Pero entonces las cosas empezaron a cambiar, como sucede con todo en la vida. Agradecida por su desprendimiento, la mujer comenzó a contarle historias sobre su familia en Haití, sobre su madre y su padre y sus hermanitos que ayudaba enviándoles dinero. Ella tenía veinte años cumplidos, aunque parecía mucho mayor. En un español que empezaba a aprender mezclado con palabras ininteligibles, casi siempre obscenidades, en creole, empezó a contarle cosas que a él no le interesaban. No era que le molestaran, sino que le eran indiferentes. Que su padre era un monsieur muy alto que ahora estaba enfermo de cáncer, que su madre había sido también cuero como ella, pero allá, en un burdel de yaguas y tejamaníes. Diego se había acostumbrado a la presencia de la mujer, es obvio, pero se había acostumbrado a ella en un sentido, diríamos, exterior. A veces, en su anexo parte atrás, escuchando a su hermano discutir hasta los golpes con su cuñada, buscaba sin quererlo el olor de Clásica, extrañaba su cuerpo. Una vez hasta le habló a su ausencia, olvidando por un momento a una presentadora bellísima que se movía absurdamente en la pantalla; Diego se rio luego, cuando advirtió que estaba solo, del disparate romántico que había cometido.

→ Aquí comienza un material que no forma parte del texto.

theorem State.warmed_train (i : Fin 8) : (s.warmed src seq).train i = (s.train i).warm := by
  change (s.trains.map Train.warm).get i = _
  rw [Vector.get_eq_getElem, Vector.getElem_map]
  rfl

theorem State.warmed_cavern (c : Fin 4) : ∃ v, (s.warmed src seq).cavern c = (s.cavern c).warm v := by
  refine ⟨({ s with now := 0, chans := s.chans.map Channel.warm } : State).pressure c, ?_⟩
  change (Vector.ofFn fun c => (s.cavern c).warm (({ s with now := 0, chans := s.chans.map Channel.warm } : State).pressure c)).get c = _
  rw [Vector.get_eq_getElem, Vector.getElem_ofFn]

end

theorem Channel.warm_p (x : Channel) : x.warm.p = x.p := by unfold Channel.warm; split <;> rfl

theorem Channel.warm_present (x : Channel) : x.warm.present = x.present := by rw [Channel.present, x.warm_p, Channel.present]

theorem Train.warm_p (t : Train) : t.warm.p = t.p := by unfold Train.warm; split <;> rfl

theorem Train.warm_stack (t : Train) : t.warm.stack = t.stack := by unfold Train.warm; split <;> rfl

theorem Train.warm_present (t : Train) : t.warm.present = t.present := by rw [Train.present, t.warm_p, Train.present]

theorem Train.warm_isIn (t : Train) {st : TrainState} (h : st ≠ .unknown) : t.warm.isIn st = false := by
  unfold Train.warm
  split
  case isTrue => simp [Train.isIn, Ne.symm h]
  case isFalse hp => simp [Train.isIn, hp]

theorem Train.warm_setpoint {t : Train} (h : t.isIn .loaded = false → t.setpoint = 0) : t.warm.setpoint = 0 := by
  unfold Train.warm
  split
  case isTrue => rfl
  case isFalse hp => exact h (by simp [Train.isIn, hp])

theorem Cavern.warm_sound (x : Cavern) (v : View) : (x.warm v).p = x.p ∧ (x.warm v).valve = .unknown ∧ (x.warm v).bounded := by
  have none : Cavern.bounded { x with valve := .unknown, timer := none, rates := [], rate := 0, rateValid := false, hold := false, gen := 0, absorb := 0 } :=
    ⟨isFactor_zero, isFactor_zero⟩
  unfold Cavern.warm
  split
  case isFalse => exact ⟨rfl, rfl, none⟩
  case isTrue =>
    refine ⟨Cavern.withView_p _ v, ?_, Cavern.withView_bounded v none⟩
    simp only [Cavern.withView]
    split
    · rfl
    · split <;> rfl

theorem State.warmed_upholds (s : State) (src : Byte) (seq : SeqNo) : Upholds s (s.warmed src seq) where
  pending := rfl
  counts := fun _ => by unfold State.ringConserved; rfl
  ring := fun _ => ⟨Nat.zero_le _, Nat.zero_le _, Nat.zero_le _, Nat.zero_le _, Nat.zero_le _, Nat.zero_le _⟩
  captures := fun h i => by rw [State.warmed_train, Train.warm_stack]; exact h i
  port := fun _ _ => ⟨rfl, rfl, rfl⟩
  schedule := fun h => ⟨h.size, h.ascending, h.ahead⟩
  tap := fun h c d => by
    simp only [State.warmed_chan, Channel.warm_present, Channel.warm_p]
    exact h c d
  mode := fun h => by
    have mode : (s.warmed src seq).mode = s.warmMode := rfl
    have check : (s.warmed src seq).mgr.check = s.mgr.check := rfl
    have clock : (s.warmed src seq).clock.state = s.clock.state := rfl
    have clear : s.warmMode.clear = ({ s.mode with ringOpen := false, unsynced := s.clock.state == .unsynced } : ModeRecord).clear := rfl
    have kept : s.warmMode.mode = if s.mode.mode.dispatches then
        (if s.warmMode.clear then .auto else .hold) else s.mode.mode := rfl
    refine ⟨?_, ?_, ?_, ?_, rfl, rfl⟩ <;> simp only [mode]
    · rw [kept]
      cases hm : s.mode.mode <;> cases hc : s.warmMode.clear <;> simp [Mode.dispatches]
    · rw [kept]
      cases hm : s.mode.mode <;> cases hc : s.warmMode.clear <;> simp [Mode.dispatches]
    · intro hd
      rw [clock]
      refine h.clock ?_
      rw [kept] at hd
      split at hd
      case isTrue k => exact k
      case isFalse k => exact hd
    · rw [check]
      exact h.config
  converter := fun _ => by
    refine ⟨fun i => ?_, .nil, fun i => ?_⟩ <;> rw [State.warmed_train, Train.warm_isIn _ (by decide)]
    · exact ⟨nofun, nofun⟩
    · exact ⟨nofun, nofun⟩
  follows := fun _ i => by
    rw [State.warmed_train, Train.warm_isIn _ (by decide), Train.warm_isIn _ (by decide)]
    simp
  marks := fun _ c _ => by
    obtain ⟨v, hv⟩ := s.warmed_cavern src seq c
    rw [hv, ((s.cavern c).warm_sound v).2.1]
    decide
  factors := fun _ => by
    refine ⟨fun c => ?_, fun m => ?_⟩
    · obtain ⟨v, hv⟩ := s.warmed_cavern src seq c
      rw [hv]
      exact ((s.cavern c).warm_sound v).2.2
    · rw [State.warmed_store]
      exact Store.emptied_bounded _
  tables := fun h => by
    refine ⟨h.plant, h.active, h.next, fun c => ?_, fun c => ?_, fun m => ?_, fun i => ?_⟩
    · rw [State.warmed_chan, Channel.warm_present, Channel.warm_p]; exact h.chans c
    · obtain ⟨v, hv⟩ := s.warmed_cavern src seq c
      rw [hv, ((s.cavern c).warm_sound v).1]; exact h.caverns c
    · rw [State.warmed_store]; exact h.stores m
    · rw [State.warmed_train, Train.warm_present, Train.warm_p]; exact h.trains i
  chans := fun h c => by
    rw [State.warmed_chan, Channel.warm_present]
    intro hp
    rw [Channel.warm, if_pos hp]
    exact clearedChannel_inRange (h c hp).range (h c hp).length 0
  setpoints := fun _ _ _ h => ⟨fun i => by
    rw [State.warmed_train, Train.warm_isIn _ (by decide), if_neg Bool.false_ne_true]
    have before := h.inRange i
    refine ⟨Train.warm_setpoint fun hl => ?_, Vector.get_replicate _ i⟩
    rw [hl, if_neg Bool.false_ne_true] at before
    exact before.1⟩

theorem State.warm_upholds (s : State) (src : Byte) (seq : SeqNo) : Upholds s (s.warm src seq) := by
  have started : Upholds s (s.warmed src seq).started := (s.warmed_upholds src seq).trans (State.started_own _).upholds
  unfold State.warm
  split
  case isTrue => exact started.trans (State.adoptSet_keeps _ 0).preserves.upholds
  case isFalse => exact started

theorem State.resetOf_upholds {s t : State} {f : Frame} (h : s.resetOf f = some t) : Upholds s t := by
  unfold State.resetOf at h
  split at h
  case h_2 => cases h
  case h_1 =>
    split at h
    case isFalse => cases h
    case isTrue =>
      unfold State.resetTaken at h
      split at h <;> cases h
      · exact s.cold_upholds _ _
      · exact s.warm_upholds _ _

end Sys2Proof.Machine
end
section
/-!
PROOFS. What reception, the expiries and the passing of time uphold, and with them the invariants of every step.
-/

namespace Sys2Proof.Machine

/-! ## Reception -/

/-- What a received frame that is no reset may touch, the balance of the counts apart. -/
abbrev heardOf : List Aspect := .continuity :: .figures :: .last :: managed

theorem State.tap_preserves (s : State) (f : Frame) : Preserves heardOf s (s.tap f) := by
  unfold State.tap
  refine .ite (fun _ => (s.tapSample_preserves f).mono (by decide)) fun _ => .ite (fun _ => ?_) fun _ => .refl _ s
  exact (s.tapStatus_keeps f).preserves.mono (by decide)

Por supuesto, ella no se llamaba Clásica. Se lo contó también porque se volvía cada vez más habladora, cada vez le tomaba más confianza: cuando llegó al país necesitaba un nombre en español, y alguien había mencionado esta palabra en su presencia. Le gustó el sonido, sin conocer su verdadero significado, y lo tomó como su nombre. Se llamaba, realmente, Sophie. "Tú eres el primer dominicane que sabe cómo me llamo", le confesó, pero a él no le agradó esta revelación, esta exclusividad. Esa noche, le hizo el amor con una fruición molesta, aunque esta vez el embelesamiento llegó sin que lo buscara, sin que lo esperara.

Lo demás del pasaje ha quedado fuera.